Micron Technology just released its latest earnings report, showing exciting results on all fronts for this quarter. Revenues were 6.8 billion dollars, with a 177% increase compared to the previous quarter and 82% compared to the previous year. However, surprisingly, Micron Technology (NASDAQ: MU) stock price fell 6.68% in after-market tradingLet’s find out why.
Beating estimates is not enough to make investors happy, an equally positive outlook is needed. Micron’s forecast, while positive, was in line with analysts’ expectationsleaving the market a bit perplexed. After all, with all the momentum of theartificial intelligence (IA) that we are talking about, perhaps something more was expected.
However, it is important to highlight that Micron stock has already risen significantly this year and that this quarter remains solid, with encouraging commentary on the future. There could be an interesting buying opportunity, but it is still early to understand the extent of it.
Let’s dive deeper into Micron’s Results
Revenues: $6.8 billion, of which $4.7 billion came from DRAM and $2.1 billion from NAND. DRAM represents 69% of total revenue and increased 133% compared to the previous quarter.
Price increase: Both Micron and Samsung are expected to see a further price increase later this year due to strong demand. This will impact the margins of companies like Nvidia and AMD that use Micron chips in their data centers.
Business segments: The network saw an increase of 18% compared to the previous quarter and 85% compared to the previous year. Mobile remained stable compared to the previous quarter, but increased 94% year over year.

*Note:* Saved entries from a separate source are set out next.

/-- LAUNCH, LAUNCH_INDIRECT, COPY and FILL with their operands right (R180 to R185, Table 7.6): a launch whose
descriptor is valid, runs over no empty loop, does not decrypt, stays in the scratchpad share and in 256 segments and
names no DEFECT unit becomes one command; LAUNCH_INDIRECT reads its GRID word from memory first and holds that operand's
handle too; COPY and FILL become the commands that the engine's limits ask for. A command with a free record and free
slots leaves at once, and the packet retires after the last. An empty rectangle, a loop of 0 iterations and a size of 0
only retire. -/
def Obligations.LaunchPackets : Prop :=
  ∀ (s : State) (q : BitVec 18) (j : Job) (ws : List Word) (m : MemView) (u : State),
    u = count (countDecoded s q.toNat) pgLCH 0 →
    let c := (s.queue q.toNat).owner
    let good (u : State) (target : Nat) (grid a b tail : Word) (t : State) : Prop :=
      ∃ es va dh bytes bl, rectEps (membersQ u q.toNat) target grid = some es ∧ es ≠ [] ∧ target ≤ 2 ∧
        resolveMref (u.ctx c) a b (8 * fld tail 15 0) false = .ok (va, dh) ∧
        vRead u c va (8 * fld tail 15 0) m = .ok bytes ∧
        (let d := wordsOfBytes bytes
         descOk (membersQ u q.toNat) d = true ∧ (loopCounts d).contains 0 = false ∧
         ¬ (target = 1 ∧ 1 ≤ descArgs d ∧ bitAt (wordAt d (argBase d)) 63 = true) ∧
         (∀ i, i < descRegs d → (regionAt d (regBase d) i).kind = 0 →
           spadOk (u.ctx c) (loopCounts d) (regionAt d (regBase d) i) = true) ∧
         buildRegions (u.ctx c) (loopCounts d) (regBase d) (List.range (descRegs d)) { desc := d, segs := [], handles := [] } =
           .ok bl ∧ bl.segs.length ≤ 256 ∧ splitDefect u es = (es, none) ∧
         t = startPlan u q.toNat
           { ecmd := if target = 0 then 1 else if target = 1 then 2 else 4, targets := es,
             cmds := [{ desc := bl.desc, segs := bl.segs }], imemGen := fld tail 31 16, constWords := fld tail 41 32,
             depEp := (depOf (membersQ u q.toNat) (wordAt d 0)).getD none, depWait := fld (wordAt d 0) 23 16, record := none,
             need := [], handles := [] } (dh.toList ++ bl.handles))
    (∀ t, AtPacket s q.toNat 0x01 j ws →
      good u (flagsOf (hdrOf ws) % 4) (wordAt ws 1) (wordAt ws 2) (wordAt ws 3) (wordAt ws 4) t →
      exec (.launch q m) s = .next t) ∧
    (AtPacket s q.toNat 0x01 j ws → rectEps (membersQ u q.toNat) (flagsOf (hdrOf ws) % 4) (wordAt ws 1) = some [] →
      exec (.launch q m) s = .next (retire u q.toNat)) ∧
    (∀ t g, AtPacket s q.toNat 0x02 j ws → readWordOp u q.toNat (wordAt ws 1) (wordAt ws 2) m = .ok g →
      good (holdPacket u q.toNat (mrefIdx (wordAt ws 1))) (flagsOf (hdrOf ws) % 4) g (wordAt ws 3) (wordAt ws 4) (wordAt ws 5) t →
      exec (.launchIndirect q m) s = .next t) ∧
    (∀ e a ha b hb, AtPacket s q.toNat 0x03 j ws → copyEp (membersQ u q.toNat) (fld (wordAt ws 5) 63 48) = some e →
      resolveMref (u.ctx c) (wordAt ws 1) (wordAt ws 2) (fld (wordAt ws 5) 47 0) false = .ok (a, ha) →
      resolveMref (u.ctx c) (wordAt ws 3) (wordAt ws 4) (fld (wordAt ws 5) 47 0) true = .ok (b, hb) →
      exec (.copy q) s = .next (moveRegions u q.toNat 2 e (fld (wordAt ws 5) 47 0) [(1, a, ha), (2, b, hb)] [])) ∧
    (∀ e a ha, AtPacket s q.toNat 0x04 j ws → copyEp (membersQ u q.toNat) (fld (wordAt ws 3) 63 48) = some e →
      resolveMref (u.ctx c) (wordAt ws 1) (wordAt ws 2) (fld (wordAt ws 3) 47 0) true = .ok (a, ha) →
      exec (.fill q) s = .next (moveRegions u q.toNat 3 e (fld (wordAt ws 3) 47 0) [(2, a, ha)] [wordAt ws 4])) ∧
    (∀ ecmd e size regs args, (size = 0 → moveRegions u q.toNat ecmd e size regs args = retire u q.toNat) ∧
      (∀ rs, size ≠ 0 → (u.ep e).unit.st ≠ .defect → rs = regs.map (fun r => (r.1, segsOf (u.ctx (u.queue q.toNat).owner) r.2.1 size)) →
        moveRegions u q.toNat ecmd e size regs args = startPlan u q.toNat
          { ecmd := ecmd, targets := [e],
            cmds := splitCmds ((rs.map (fun r => r.2.length)).sum + size / 2 ^ 30 + 1) rs args size,
            imemGen := 0, constWords := 0, depEp := none, depWait := 0, record := none, need := [], handles := [] }
          (regs.flatMap (fun r => r.2.2.toList)))) ∧
    (∀ n p cmd r s1 s2, p.cmds = [cmd] → p.record = none → (u.lane (u.queue q.toNat).home).recWait = [] →
      freeRec u (u.queue q.toNat).home = some r →
      s1 = putRec u (u.queue q.toNat).home r {
        purpose := .job q.toNat, ctx := (u.queue q.toNat).owner, layer := 0,
        operator := 0, pidx := 0, await := [], held := [], since := u.now } →
      reserveSlots p.targets s1 = (s2, []) →
      runPlan (n + 2) u q.toNat p = retire (issueCmd s2 q.toNat { p with record := some r, need := [] } cmd r) q.toNat)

Embedded grew 16% and 42% respectively, while storage jumped 50% and 116%.
Margins and profits: Gross margin increased to 28%, net income to $72 million and earnings per share to 62 cents.
Dividends and share repurchases: Micron returned $5.5 billion to shareholders in the form of buybacks and dividends, including the repurchase of 60 million shares. However, buybacks were temporarily suspended for this quarter.

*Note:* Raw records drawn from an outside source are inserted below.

/-! ## setSlot -/

@[simp] theorem slot_setSlot (i j : Nat) (v : KeySlot) : (s.setSlot i v).slot j = if j = i then v else s.slot j := by
  unfold State.setSlot State.slot; exact tget_tset ..
@[simp] theorem page_setSlot (i j : Nat) (v : KeySlot) : (s.setSlot i v).page j = s.page j := rfl
@[simp] theorem queue_setSlot (i j : Nat) (v : KeySlot) : (s.setSlot i v).queue j = s.queue j := rfl
@[simp] theorem job_setSlot (i j : Nat) (v : KeySlot) : (s.setSlot i v).job j = s.job j := rfl
@[simp] theorem slice_setSlot (i j : Nat) (v : KeySlot) : (s.setSlot i v).slice j = s.slice j := rfl
@[simp] theorem ctx_setSlot (i j : Nat) (v : KeySlot) : (s.setSlot i v).ctx j = s.ctx j := rfl
@[simp] theorem graph_setSlot (i j : Nat) (v : KeySlot) : (s.setSlot i v).graph j = s.graph j := rfl
@[simp] theorem waiter_setSlot (i j : Nat) (v : KeySlot) : (s.setSlot i v).waiter j = s.waiter j := rfl
@[simp] theorem line_setSlot (i j : Nat) (v : KeySlot) : (s.setSlot i v).line j = s.line j := rfl
@[simp] theorem barrier_setSlot (i j : Nat) (v : KeySlot) : (s.setSlot i v).barrier j = s.barrier j := rfl
@[simp] theorem lane_setSlot (i j : Nat) (v : KeySlot) : (s.setSlot i v).lane j = s.lane j := rfl
@[simp] theorem ep_setSlot (i j : Nat) (v : KeySlot) : (s.setSlot i v).ep j = s.ep j := rfl
@[simp] theorem hub_setSlot (i j : Nat) (v : KeySlot) : (s.setSlot i v).hub j = s.hub j := rfl
@[simp] theorem chan_setSlot (i j : Nat) (v : KeySlot) : (s.setSlot i v).chan j = s.chan j := rfl
@[simp] theorem fan_setSlot (i j : Nat) (v : KeySlot) : (s.setSlot i v).fan j = s.fan j := rfl
@[simp] theorem part_setSlot (i j : Nat) (v : KeySlot) : (s.setSlot i v).part j = s.part j := rfl
@[simp] theorem pending_setSlot (i : Nat) (v : KeySlot) : (s.setSlot i v).pending = s.pending := rfl
@[simp] theorem timebase_setSlot (i : Nat) (v : KeySlot) : (s.setSlot i v).timebase = s.timebase := rfl
@[simp] theorem freeCtr_setSlot (i : Nat) (v : KeySlot) : (s.setSlot i v).freeCtr = s.freeCtr := rfl
@[simp] theorem out_setSlot (i : Nat) (v : KeySlot) : (s.setSlot i v).out = s.out := rfl
@[simp] theorem badLines_setSlot (i : Nat) (v : KeySlot) : (s.setSlot i v).badLines = s.badLines := rfl
@[simp] theorem pins_setSlot (i : Nat) (v : KeySlot) : (s.setSlot i v).pins = s.pins := rfl
@[simp] theorem bsn_setSlot (i : Nat) (v : KeySlot) : (s.setSlot i v).bsn = s.bsn := rfl
@[simp] theorem sel_setSlot (i : Nat) (v : KeySlot) : (s.setSlot i v).sel = s.sel := rfl
@[simp] theorem idIrqTarget_setSlot (i : Nat) (v : KeySlot) : (s.setSlot i v).idIrqTarget = s.idIrqTarget := rfl
@[simp] theorem ntfTargets_setSlot (i : Nat) (v : KeySlot) : (s.setSlot i v).ntfTargets = s.ntfTargets := rfl
@[simp] theorem ntfQueue_setSlot (i : Nat) (v : KeySlot) : (s.setSlot i v).ntfQueue = s.ntfQueue := rfl
@[simp] theorem loads_setSlot (i : Nat) (v : KeySlot) : (s.setSlot i v).loads = s.loads := rfl
@[simp] theorem zeroing_setSlot (i : Nat) (v : KeySlot) : (s.setSlot i v).zeroing = s.zeroing := rfl
@[simp] theorem slotWait_setSlot (i : Nat) (v : KeySlot) : (s.setSlot i v).slotWait = s.slotWait := rfl
@[simp] theorem blockWait_setSlot (i : Nat) (v : KeySlot) : (s.setSlot i v).blockWait = s.blockWait := rfl
@[simp] theorem wsh_setSlot (i : Nat) (v : KeySlot) : (s.setSlot i v).wsh = s.wsh := rfl
@[simp] theorem vld_setSlot (i : Nat) (v : KeySlot) : (s.setSlot i v).vld = s.vld := rfl
@[simp] theorem loe_setSlot (i : Nat) (v : KeySlot) : (s.setSlot i v).loe = s.loe := rfl
@[simp] theorem swb_setSlot (i : Nat) (v : KeySlot) : (s.setSlot i v).swb = s.swb := rfl
@[simp] theorem per_setSlot (i : Nat) (v : KeySlot) : (s.setSlot i v).per = s.per := rfl
@[simp] theorem mgt_setSlot (i : Nat) (v : KeySlot) : (s.setSlot i v).mgt = s.mgt := rfl
@[simp] theorem dbg_setSlot (i : Nat) (v : KeySlot) : (s.setSlot i v).dbg = s.dbg := rfl
@[simp] theorem dl_setSlot (i : Nat) (v : KeySlot) : (s.setSlot i v).dl = s.dl := rfl
@[simp] theorem flights_setSlot (i : Nat) (v : KeySlot) : (s.setSlot i v).flights = s.flights := rfl
@[simp] theorem capTab_setSlot (i : Nat) (v : KeySlot) : (s.setSlot i v).capTab = s.capTab := rfl
@[simp] theorem calls_setSlot (i : Nat) (v : KeySlot) : (s.setSlot i v).calls = s.calls := rfl
@[simp] theorem patchLine_setSlot (i : Nat) (v : KeySlot) : (s.setSlot i v).patchLine = s.patchLine := rfl
@[simp] theorem captbl_setSlot (i : Nat) (v : KeySlot) : (s.setSlot i v).captbl = s.captbl := rfl
@[simp] theorem captblGen_setSlot (i : Nat) (v : KeySlot) : (s.setSlot i v).captblGen = s.captblGen := rfl
@[simp] theorem allocWait_setSlot (i : Nat) (v : KeySlot) : (s.setSlot i v).allocWait = s.allocWait := rfl
@[simp] theorem freeWait_setSlot (i : Nat) (v : KeySlot) : (s.setSlot i v).freeWait = s.freeWait := rfl
@[simp] theorem withheld_setSlot (i : Nat) (v : KeySlot) : (s.setSlot i v).withheld = s.withheld := rfl
@[simp] theorem limits_setSlot (i : Nat) (v : KeySlot) : (s.setSlot i v).limits = s.limits := rfl
@[simp] theorem ctxs_setSlot (i : Nat) (v : KeySlot) : (s.setSlot i v).ctxs = s.ctxs := rfl
@[simp] theorem parts_setSlot (i : Nat) (v : KeySlot) : (s.setSlot i v).parts = s.parts := rfl
@[simp] theorem chans_setSlot (i : Nat) (v : KeySlot) : (s.setSlot i v).chans = s.chans := rfl
@[simp] theorem jobs_setSlot (i : Nat) (v : KeySlot) : (s.setSlot i v).jobs = s.jobs := rfl
@[simp] theorem queues_setSlot (i : Nat) (v : KeySlot) : (s.setSlot i v).queues = s.queues := rfl
@[simp] theorem eps_setSlot (i : Nat) (v : KeySlot) : (s.setSlot i v).eps = s.eps := rfl
@[simp] theorem lanes_setSlot (i : Nat) (v : KeySlot) : (s.setSlot i v).lanes = s.lanes := rfl

/-! ## emit -/

@[simp] theorem page_emit (j : Nat) (o : Out) : (emit s o).page j = s.page j := rfl
@[simp] theorem queue_emit (j : Nat) (o : Out) : (emit s o).queue j = s.queue j := rfl
@[simp] theorem job_emit (j : Nat) (o : Out) : (emit s o).job j = s.job j := rfl
@[simp] theorem slice_emit (j : Nat) (o : Out) : (emit s o).slice j = s.slice j := rfl
@[simp] theorem ctx_emit (j : Nat) (o : Out) : (emit s o).ctx j = s.ctx j := rfl
@[simp] theorem graph_emit (j : Nat) (o : Out) : (emit s o).graph j = s.graph j := rfl
@[simp] theorem waiter_emit (j : Nat) (o : Out) : (emit s o).waiter j = s.waiter j := rfl
@[simp] theorem line_emit (j : Nat) (o : Out) : (emit s o).line j = s.line j := rfl
@[simp] theorem barrier_emit (j : Nat) (o : Out) : (emit s o).barrier j = s.barrier j := rfl
@[simp] theorem lane_emit (j : Nat) (o : Out) : (emit s o).lane j = s.lane j := rfl
@[simp] theorem ep_emit (j : Nat) (o : Out) : (emit s o).ep j = s.ep j := rfl
@[simp] theorem hub_emit (j : Nat) (o : Out) : (emit s o).hub j = s.hub j := rfl
@[simp] theorem chan_emit (j : Nat) (o : Out) : (emit s o).chan j = s.chan j := rfl
@[simp] theorem fan_emit (j : Nat) (o : Out) : (emit s o).fan j = s.fan j := rfl
@[simp] theorem part_emit (j : Nat) (o : Out) : (emit s o).part j = s.part j := rfl
@[simp] theorem slot_emit (j : Nat) (o : Out) : (emit s o).slot j = s.slot j := rfl
@[simp] theorem pending_emit (o : Out) : (emit s o).pending = s.pending := rfl
@[simp] theorem timebase_emit (o : Out) : (emit s o).timebase = s.timebase := rfl
@[simp] theorem freeCtr_emit (o : Out) : (emit s o).freeCtr = s.freeCtr := rfl
@[simp] theorem badLines_emit (o : Out) : (emit s o).badLines = s.badLines := rfl
@[simp] theorem out_emit (o : Out) : (emit s o).out = s.out ++ [o] := rfl
@[simp] theorem pins_emit (o : Out) : (emit s o).pins = s.pins := rfl
@[simp] theorem bsn_emit (o : Out) : (emit s o).bsn = s.bsn := rfl
@[simp] theorem sel_emit (o : Out) : (emit s o).sel = s.sel := rfl
@[simp] theorem idIrqTarget_emit (o : Out) : (emit s o).idIrqTarget = s.idIrqTarget := rfl
@[simp] theorem ntfTargets_emit (o : Out) : (emit s o).ntfTargets = s.ntfTargets := rfl
@[simp] theorem ntfQueue_emit (o : Out) : (emit s o).ntfQueue = s.ntfQueue := rfl
@[simp] theorem loads_emit (o : Out) : (emit s o).loads = s.loads := rfl
@[simp] theorem zeroing_emit (o : Out) : (emit s o).zeroing = s.zeroing := rfl
@[simp] theorem slotWait_emit (o : Out) : (emit s o).slotWait = s.slotWait := rfl
@[simp] theorem blockWait_emit (o : Out) : (emit s o).blockWait = s.blockWait := rfl
@[simp] theorem wsh_emit (o : Out) : (emit s o).wsh = s.wsh := rfl
@[simp] theorem ntc_emit (o : Out) : (emit s o).ntc = s.ntc := rfl
@[simp] theorem vld_emit (o : Out) : (emit s o).vld = s.vld := rfl
@[simp] theorem loe_emit (o : Out) : (emit s o).loe = s.loe := rfl
@[simp] theorem swb_emit (o : Out) : (emit s o).swb = s.swb := rfl
@[simp] theorem per_emit (o : Out) : (emit s o).per = s.per := rfl
@[simp] theorem mgt_emit (o : Out) : (emit s o).mgt = s.mgt := rfl
@[simp] theorem dbg_emit (o : Out) : (emit s o).dbg = s.dbg := rfl
@[simp] theorem dl_emit (o : Out) : (emit s o).dl = s.dl := rfl
@[simp] theorem flights_emit (o : Out) : (emit s o).flights = s.flights := rfl
@[simp] theorem capTab_emit (o : Out) : (emit s o).capTab = s.capTab := rfl
@[simp] theorem calls_emit (o : Out) : (emit s o).calls = s.calls := rfl
@[simp] theorem patchLine_emit (o : Out) : (emit s o).patchLine = s.patchLine := rfl
@[simp] theorem captbl_emit (o : Out) : (emit s o).captbl = s.captbl := rfl
@[simp] theorem captblGen_emit (o : Out) : (emit s o).captblGen = s.captblGen := rfl
@[simp] theorem allocWait_emit (o : Out) : (emit s o).allocWait = s.allocWait := rfl
@[simp] theorem freeWait_emit (o : Out) : (emit s o).freeWait = s.freeWait := rfl
@[simp] theorem withheld_emit (o : Out) : (emit s o).withheld = s.withheld := rfl
@[simp] theorem limits_emit (o : Out) : (emit s o).limits = s.limits := rfl
@[simp] theorem ctxs_emit (o : Out) : (emit s o).ctxs = s.ctxs := rfl
@[simp] theorem parts_emit (o : Out) : (emit s o).parts = s.parts := rfl
@[simp] theorem chans_emit (o : Out) : (emit s o).chans = s.chans := rfl
@[simp] theorem jobs_emit (o : Out) : (emit s o).jobs = s.jobs := rfl
@[simp] theorem queues_emit (o : Out) : (emit s o).queues = s.queues := rfl
@[simp] theorem eps_emit (o : Out) : (emit s o).eps = s.eps := rfl
@[simp] theorem lanes_emit (o : Out) : (emit s o).lanes = s.lanes := rfl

Optimism for the future, but caution is needed
Micron Expects Strong AI-Driven Demand for Data Center Productsresulting in continued price increases throughout 2024. Additionally, the company is confident it can achieve record revenue in fiscal 2025, with significantly improved profitability.
However, it is important to consider that the market is at an early stage of a multi-year race to enable artificial general intelligence (AGI), which will require ever-increasing demand for DRAM and NAND memory. Micron believes it is one of the biggest beneficiaries of this growth opportunity.
Conclusions
Micron’s stock price drop after a strong quarter could be apurchasing opportunity. However, it is good to be cautious and take into account the company’s future forecasts and general market conditions.
Monitor the following key factors:
- Trend in demand for AI: Will strong demand for AI support Micron’s growth?
- DRAM and NAND Prices: Will the expected price increases materialize?
- Competition: How will competitors react to Micron’s leadership?
If you are convinced of Micron’s long-term future and are willing to tolerate some short-term volatility, the decline in the share price could represent an interesting investment opportunity.